Michael Davidson (born December 18, 1944, in Oakland, California) is an American poet.

==Life and work==
Davidson has written eight books of poetry as well as numerous historical, cultural and critical works. He has been affiliated with the University of California at San Diego (UCSD) since 1974 and as a professor of American literature since 1988 with areas of study and research in Modern Poetry, Cultural Studies, Gender Studies, and Disability Studies.

Davidson served as the first curator of the Mandeville Department of Special Collections (UCSD) where the George Oppen papers are stored. The Archive for New Poetry is a campus, community and international resource for studying post-1945 English-language poetry, and is one of the four largest American poetry collections in the U.S.

Davidson, who recently became Deaf, has written on disability issues, "Hearing Things: The Scandal of Speech in Deaf Performance," in Disability Studies: Enabling the Humanities, "Phantom Limbs: Film Noir and the Disabled Body," GLQ 9:1-2 (2003), and "Strange Blood: Hemophobia and the Unexplored Boundaries of Queer Nation," in Beyond the Boundary: Reconstructing Cultural Identity in a Multicultural Context. A collection of essays on disability was published as Concerto for the Left Hand: Disability and the Defamiliar Body (University of Michigan). Another critical work, On the Outskirts of Form: Practicing Cultural Poetics, was published in 2011 by Wesleyan University Press. This latter book gathered his essays concerning formally innovative poetry from modernists such as Mina Loy, George Oppen, and Wallace Stevens to current practitioners such as Cristina Rivera-Garza, Heriberto Yépez, Lisa Robertson, and Mark Nowak.

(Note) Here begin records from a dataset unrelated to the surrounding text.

/-- R230: reset, between commands or in the middle of one, gives every element its reset value; STATUS reads 0 and
fault is 0; bytes delivered before it stay, and of a command cut short only the first n bytes are there. After reset
the block waits for a word. That reset is an input, and counts bytes, is the model's choice (log entry 7). -/
def Obligations.ResetInputClearsAllButTheTraces : Prop :=
  (∀ (s : State) (rest : List Input), s.input = .reset :: rest →
    step s = .next { State.reset with eout := s.eout, dhdr := s.dhdr, dsym := s.dsym, input := rest }) ∧
  (∀ (s t : State) (rest : List Input) (w : CmdWord) (n : Nat) (es hs ds : List Byte),
    s.input = .resetDuring w n :: rest → runWord w { s with input := rest } = .next t →
    t.eout = s.eout ++ es → t.dhdr = s.dhdr ++ hs → t.dsym = s.dsym ++ ds →
    step s = .next { State.reset with
      eout := s.eout ++ es.take n, dhdr := s.dhdr ++ hs.take n, dsym := s.dsym ++ ds.take n, input := rest }) ∧
  (∀ (es hs ds : List Byte) (inp : List Input),
    status { State.reset with eout := es, dhdr := hs, dsym := ds, input := inp } = 0#32 ∧
    faultLine { State.reset with eout := es, dhdr := hs, dsym := ds, input := inp } = false) ∧
  (∀ es hs ds : List Byte,
    step { State.reset with eout := es, dhdr := hs, dsym := ds } =
      .next { State.reset with eout := es, dhdr := hs, dsym := ds })

/-- R30: the fields of STATUS, bit by bit, with the values of R21 and R190. -/
def Obligations.StatusWordFields : Prop :=
  (∀ s : State,
    (status s).extractLsb' 0 3 =
      (match s.phase with
        | .idle => 0#3 | .encHdr => 1#3 | .encPay => 2#3 | .decHdr => 3#3 | .decTbl => 4#3 | .decPay => 5#3
        | .fault => 7#3) ∧
    (status s).getLsbD 3 = s.stg.isSome ∧
    (status s).extractLsb' 4 4 =
      (match s.fcode with
        | .noFault => 0#4 | .illCmd => 1#4 | .seq => 2#4 | .pathLen => 3#4 | .emptyPath => 4#4 | .dupSym => 5#4
        | .conflict => 6#4 | .unenc => 7#4 | .premEnd => 8#4 | .hdrEnd => 9#4) ∧
    (status s).extractLsb' 8 3 = s.tailBits ∧ (status s).extractLsb' 11 5 = 0#5 ∧
    (status s).extractLsb' 16 16 = s.finfo) ∧
  status State.reset = 0#32

/-! Faults (60_exceptions.md). -/

/-- R202: the fault entry writes FCODE, FINFO and PHASE and nothing more, and the fault output goes to 1 with PHASE;
in every state that output is 1 exactly when PHASE = FAULT (R31, R207). -/
def Obligations.FaultEntryWritesThreeElements : Prop :=
  (∀ (f : FCode) (w : CmdWord) (s : State),
    raiseFault f w s = { s with fcode := f, finfo := w, phase := .fault } ∧ faultLine (raiseFault f w s) = true) ∧
  (∀ s : State, faultLine s = true ↔ s.phase = .fault)

/-- R204: in phase FAULT every word other than 0xF000 is taken and ignored. -/
def Obligations.FaultPhaseIgnoresAllButAbort : Prop :=
  (∀ (w : CmdWord) (s : State), s.phase = .fault → w ≠ 0xF000#16 → runWord w s = .next s) ∧
  (∀ (w : CmdWord) (s : State) (rest : List Input), s.phase = .fault → w ≠ 0xF000#16 →
    s.input = .word w :: rest → step s = .next { s with input := rest })

/-- R205: a step that leaves phase FAULT took ABORT or reset, and every element is then at its reset value. -/
def Obligations.OnlyAbortOrResetLeavesFault : Prop :=
  ∀ s t : State, s.phase = .fault → step s = .next t → t.phase ≠ .fault →
    (∃ x rest, s.input = x :: rest ∧ (x = .word 0xF000#16 ∨ x = .reset ∨ ∃ w n, x = .resetDuring w n)) ∧
    t = { State.reset with eout := t.eout, dhdr := t.dhdr, dsym := t.dsym, input := t.input }

/-- R203: a command that faults has changed nothing but the fault record, except DEC_BYTE with last = 1 that raises
E_PREMEND, whose bits have been fed; and no word after it has an effect until ABORT. -/
def Obligations.FaultsArePrecise : Prop :=
  (∀ (w : CmdWord) (s t : State), s.phase ≠ .fault → runWord w s = .next t → t.phase = .fault →
    t = { s with fcode := t.fcode, finfo := w, phase := .fault } ∨
    (t.fcode = .premEnd ∧ ∃ n data, decode w = .ok (.decByteLast n data) ∧ (s.phase = .decTbl ∨ s.phase = .decPay) ∧
      t = raiseFault .premEnd w (feedBits { s with phase := .decPay } (topBits n.toNat data)))) ∧
  (∀ s t : State, exec .decEnd s = .next t → t.fcode = .premEnd → s.fcode ≠ .premEnd →
    t = { s with fcode := .premEnd, finfo := 0xC000#16, phase := .fault }) ∧
  (∀ (w : CmdWord) (s : State), s.phase = .fault → w ≠ 0xF000#16 → runWord w s = .next s)

/-- R22, R23: in every reachable state FCODE is one of 1..9 in phase FAULT and 0 outside it, and FINFO is 0 exactly
while no fault is recorded; and a word that faults is what FINFO then holds, whole. -/
def Obligations.TheFaultingWordIsRecorded : Prop :=
  (∀ s : State, Reachable s → (s.fcode ≠ .noFault ↔ s.phase = .fault) ∧ (s.finfo = 0#16 ↔ s.fcode = .noFault) ∧
    (s.phase ≠ .fault → faultCode s.fcode = 0#4) ∧
    (s.phase = .fault → 1 ≤ (faultCode s.fcode).toNat ∧ (faultCode s.fcode).toNat ≤ 9)) ∧
  (∀ (s t : State) (w : CmdWord) (rest : List Input), s.input = .word w :: rest → s.phase ≠ .fault →
    step s = .next t → t.phase = .fault → t.finfo = w ∧ t.fcode ≠ .noFault)

/-! System commands (43_system_commands.md). -/

/-- R180: NOP changes nothing, in any phase; its words with an argument bit set are ill-formed. -/
def Obligations.NopChangesNothing : Prop :=
  (∀ s : State, exec .nop s = .next s) ∧ illCmdOn 0x0001 0x0FFF

/-- R181: ABORT, in any phase, returns every element to its reset value and withdraws nothing from the traces; its
words with an argument bit set are ill-formed. -/
def Obligations.AbortReturnsToReset : Prop :=
  (∀ s : State, exec .abort s =
    .next { State.reset with eout := s.eout, dhdr := s.dhdr, dsym := s.dsym, input := s.input }) ∧
  illCmdOn 0xF001 0xFFFF

/-- R183: PHASE after any command, ill-formed word or reset. -/
def Obligations.PhaseChangesAsTheTransitionTableSays : Prop :=
  (∀ (i : Instr) (s t : State), exec i s = .next t → t.phase ≠ .fault →
    t.phase = phaseAfter i s.phase ∧
      ((s.phase = .decTbl ∨ s.phase = .decPay) → t.phase = .idle → t.acc = [])) ∧
  (∀ (i : Instr) (s t : State), exec i s = .next t → t.phase = .fault →
    i ≠ .abort ∧ (s.phase = .fault ∨ (t.fcode ≠ .noFault ∧ t.finfo = encode i))) ∧
  (∀ (w : CmdWord) (e : Reject) (s t : State), decode w = .error e → runWord w s = .next t → t.phase = .fault) ∧
  (∀ s t : State, takeInput .reset s = .next t → t.phase = .idle)

/-- R184: each cell of the legality matrix. -/
def Obligations.LegalityMatrixHolds : Prop :=
  ∀ (i : Instr) (row : Phase → Cell) (s : State), matrixCell i = some row →
    let runs := ∃ t, exec i s = .next t ∧ (t.phase = .fault → t.fcode ≠ .seq ∧ t.fcode ≠ .hdrEnd)
    let outOfSequence := exec i s = .next (raiseFault .seq (encode i) s)
    match row s.phase with
    | .ok => runs
    | .okClosed => if s.stg = none then runs else outOfSequence
    | .okOpen => if s.stg = none then outOfSequence else runs
    | .seq => outOfSequence
    | .hdrEnd => exec i s = .next (raiseFault .hdrEnd (encode i) s)
    | .ign => exec i s = .next s

/-! Table commands (40_table_commands.md). -/

/-- R110: CT_CLEAR. -/
def Obligations.CtClearEmptiesTheTable : Prop :=
  (∀ s : State, s.phase ∈ [.idle, .encHdr, .decHdr, .decTbl] →
    exec .ctClear s = .next { s with ct := [], stg := none }) ∧
  (∀ a : Nat, Memory.read [] a = none) ∧
  (∀ s : State, s.phase ∈ [.encPay, .decPay] → exec .ctClear s = .next (raiseFault .seq 0x1000#16 s)) ∧
  (∀ s : State, s.phase = .fault → exec .ctClear s = .next s) ∧ illCmdOn 0x1001 0x1FFF

/-- R111: CT_OPEN. -/
def Obligations.CtOpenStartsARecord : Prop :=
  (∀ (s : State) (byte : Byte), s.phase ∈ [.idle, .encHdr, .decHdr, .decTbl] → s.stg = none →
    exec (.ctOpen byte) s = .next { s with stg := some ⟨byte, []⟩ }) ∧
  (∀ (s : State) (byte : Byte), s.phase ≠ .fault → s.phase ∈ [.encPay, .decPay] ∨ s.stg ≠ none →
    exec (.ctOpen byte) s = .next (raiseFault .seq (0x20#8 ++ byte) s)) ∧
  (∀ (s : State) (byte : Byte), s.phase = .fault → exec (.ctOpen byte) s = .next s) ∧ illCmdOn 0x2100 0x2FFF

/-- R112, R193: CT_BIT. The 255th bit of a record is accepted and the 256th faults. -/
def Obligations.CtBitAppendsOneBit : Prop :=
  (∀ (s : State) (b : Bool) (r : Staged), s.phase ∈ [.idle, .encHdr, .decHdr, .decTbl] → s.stg = some r →
    r.path.length < 255 → exec (.ctBit b) s = .next { s with stg := some ⟨r.sym, r.path ++ [b]⟩ }) ∧
  (∀ (s : State) (b : Bool) (r : Staged), s.phase ∈ [.idle, .encHdr, .decHdr, .decTbl] → s.stg = some r →
    r.path.length = 255 →
    exec (.ctBit b) s = .next (raiseFault .pathLen (0x3000#16 ||| (BitVec.ofBool b).zeroExtend 16) s)) ∧
  (∀ (s : State) (b : Bool), s.phase ≠ .fault → s.phase ∈ [.encPay, .decPay] ∨ s.stg = none →
    exec (.ctBit b) s = .next (raiseFault .seq (0x3000#16 ||| (BitVec.ofBool b).zeroExtend 16) s)) ∧
  (∀ (s : State) (b : Bool), s.phase = .fault → exec (.ctBit b) s = .next s) ∧ illCmdOn 0x3002 0x3FFF

/-- R113, R194, R195, R196: CT_COMMIT, its three checks in their order, and the entry it writes; every other entry
reads as before. -/
def Obligations.CtCommitChecksThenWrites : Prop :=
  (∀ (s : State) (r : Staged), s.phase ∈ [.idle, .encHdr, .decHdr, .decTbl] → s.stg = some r →
    (r.path = [] → exec .ctCommit s = .next (raiseFault .emptyPath 0x4000#16 s)) ∧
    (r.path ≠ [] → s.ct.read r.sym.toNat ≠ none →
      exec .ctCommit s = .next (raiseFault .dupSym 0x4000#16 s)) ∧
    (tableOk s.ct → r.path ≠ [] → s.ct.read r.sym.toNat = none →
      (∃ (sym : Byte) (p : Bits), s.ct.read sym.toNat = some p ∧ (p <+: r.path ∨ r.path <+: p)) →
      exec .ctCommit s = .next (raiseFault .conflict 0x4000#16 s)) ∧
    (tableOk s.ct → r.path ≠ [] → s.ct.read r.sym.toNat = none →
      (∀ (sym : Byte) (p : Bits), s.ct.read sym.toNat = some p → ¬ p <+: r.path ∧ ¬ r.path <+: p) →
      ∃ t, exec .ctCommit s = .next t ∧ t = { s with ct := t.ct, stg := none } ∧
        (r.path.length ≤ 255 → tableOk t.ct) ∧
        ∀ a : Nat, t.ct.read a = if a = r.sym.toNat then some r.path else s.ct.read a)) ∧
  (∀ s : State, s.phase ≠ .fault → s.phase ∈ [.encPay, .decPay] ∨ s.stg = none →
    exec .ctCommit s = .next (raiseFault .seq 0x4000#16 s)) ∧
  (∀ s : State, s.phase = .fault → exec .ctCommit s = .next s) ∧ illCmdOn 0x4001 0x4FFF

/-- R114: two paths conflict exactly when one is a prefix of the other, and conflict is symmetric. -/
def Obligations.ConflictMeansOneIsAPrefix : Prop :=
  ∀ p q : Bits, (conflict p q = true ↔ p <+: q ∨ q <+: p) ∧ conflict p q = conflict q p

/-- R51: CTMatch(p) holds exactly the symbols whose valid entry is p, and at most one where the table invariant
holds; CTRead answers what the entry holds. -/
def Obligations.CtMatchFindsTheOneSymbol : Prop :=
  ∀ (s : State) (p : Bits), tableOk s.ct →
    (∀ sym : Byte, sym ∈ ctMatch s p ↔ ctRead s sym = some p) ∧ (ctMatch s p).length ≤ 1

/-- R52: a step changes the table only by CT_COMMIT, which writes one entry whole where none was valid, or by
CT_CLEAR, ABORT and reset, which leave no valid entry. -/
def Obligations.TableWritesAreWhole : Prop :=
  ∀ s t : State, step s = .next t → t.ct ≠ s.ct →
    (∃ (rest : List Input) (r : Staged), s.input = .word 0x4000#16 :: rest ∧ s.stg = some r ∧
      s.ct.read r.sym.toNat = none ∧
      ∀ a : Nat, t.ct.read a = if a = r.sym.toNat then some r.path else s.ct.read a) ∨
    (t.ct = [] ∧ ∃ x rest, s.input = x :: rest ∧
      (x = .word 0x1000#16 ∨ x = .word 0xF000#16 ∨ x = .reset ∨ ∃ w n, x = .resetDuring w n))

Davidson is represented in the 2004 edition of Best American Poetry by a poem entitled "Bad Modernism".

==Bibliography==

===Poetry===
- "Two Views of Pears". Sand Dollar Books 1973
- The Mutabilities & The Foul Papers. Sand Dollar Books 1976
- Summer Letters. Santa Barbara, CA: Black Sparrow Press 1977 Published in pamphlet form as Sparrow 61
- The Prose of Fact. Berkeley: The Figures, 1981
- The Landing of Rochambeau. Providence, R.I.: Burning Deck, 1985
- Analogy of the Ion. Great Barrington, MA: The Figures, 1988
- Post Hoc. Bolinas, Calif.: Avenue B, 1990
- The Arcades. O Books, Fall 1999
- Bleed Through: New and Selected Poems. Coffee House Press, 2013
- Grace. Spuyten Duyvil, 2025
- editor of George Oppen: New Collected Poems. New York: New Directions, 2002

===Prose===
- The San Francisco Renaissance: Poetics and Community at Mid-Century. Cambridge: Cambridge University Press, 1989.
- Davidson, Michael (1991). "Leningrad : American writers in the Soviet Union"
- Ghostlier Demarcations: Modern Poetry and the Material Word. Berkeley: University of California Press, 1997.
- Guys Like Us: Citing Masculinity in Cold War Poetics. U of Chicago Press, 2003.
- Concerto for the Left Hand: Disability and the Defamiliar Body. University of Michigan Press, 2008.
- The Outskirts of Form: Practicing Cultural Poetics. Wesleyan University Press, 2011.
- "Introduction: American Poetry, 2000-2009." Contemporary Literature 52.4 (Winter, 2011).
- "Women Writing Disability." Introduction to special issue of, "Women Writing Disability." Legacy: A Journal of American Women Writers. 30.1 (2013)
- "Disability Poetics." The Oxford Handbook of Modern and Contemporary Poetry. Ed. Cary Nelson. New York: Oxford University Press, 2012.
- Invalid Modernism: Disability and the Missing Body of the Aesthetic. Oxford University Press, 2019.
- Distressing Language: Disability and the Poetics of Error. NYU Press, 2022.

===Articles===
- "Notes beyond the Notes: Wallace Stevens and Contemporary Poetics," Wallace Stevens: The Poetics of Modernism, ed. Albert Gelpi. Cambridge: Cambridge University Press, 1985.
- "From the Latin Speculum: The Modern Poet as Philologist," Contemporary Literature, 28.2 (Summer 1987): 187-205.
- "Dismantling 'Mantis:' Reification and Objectivist Poetics," American Literary History, 3.3 (Fall 1991): 521-541.
- "Marginality in the Margins: Robert Duncan's Textual Politics," Contemporary Literature, 33.2 (Summer 1992): 275-301.
- "'When the world strips down and rouges up:' Redressing Whitman," Breaking Bounds: Whitman and American Cultural Studies, ed. Betsy Erkkila. New York: Oxford University Press, 1996.
- "The Lady from Shanghai: California Orientalism and 'guys like us,'" Western American Literature (Winter 2001).
- "Strange Blood: Hemophobia and the Unexplored Boundaries of Queer Nation." Beyond the Boundary: American Identity and Multiculturalism. Ed. Tim Powell. New Brunswick: Rutgers U Press, 1999. 39-60.
- "Hearing Things: The Scandal of Voice in Deaf Performance," Enabling the Humanities: A Disability Studies Sourcebook, eds. Sharon Snyder, Brenda Jo Brueggemann, and Rosemarie Garland-Thomson. New York: Modern Language Association, 2001.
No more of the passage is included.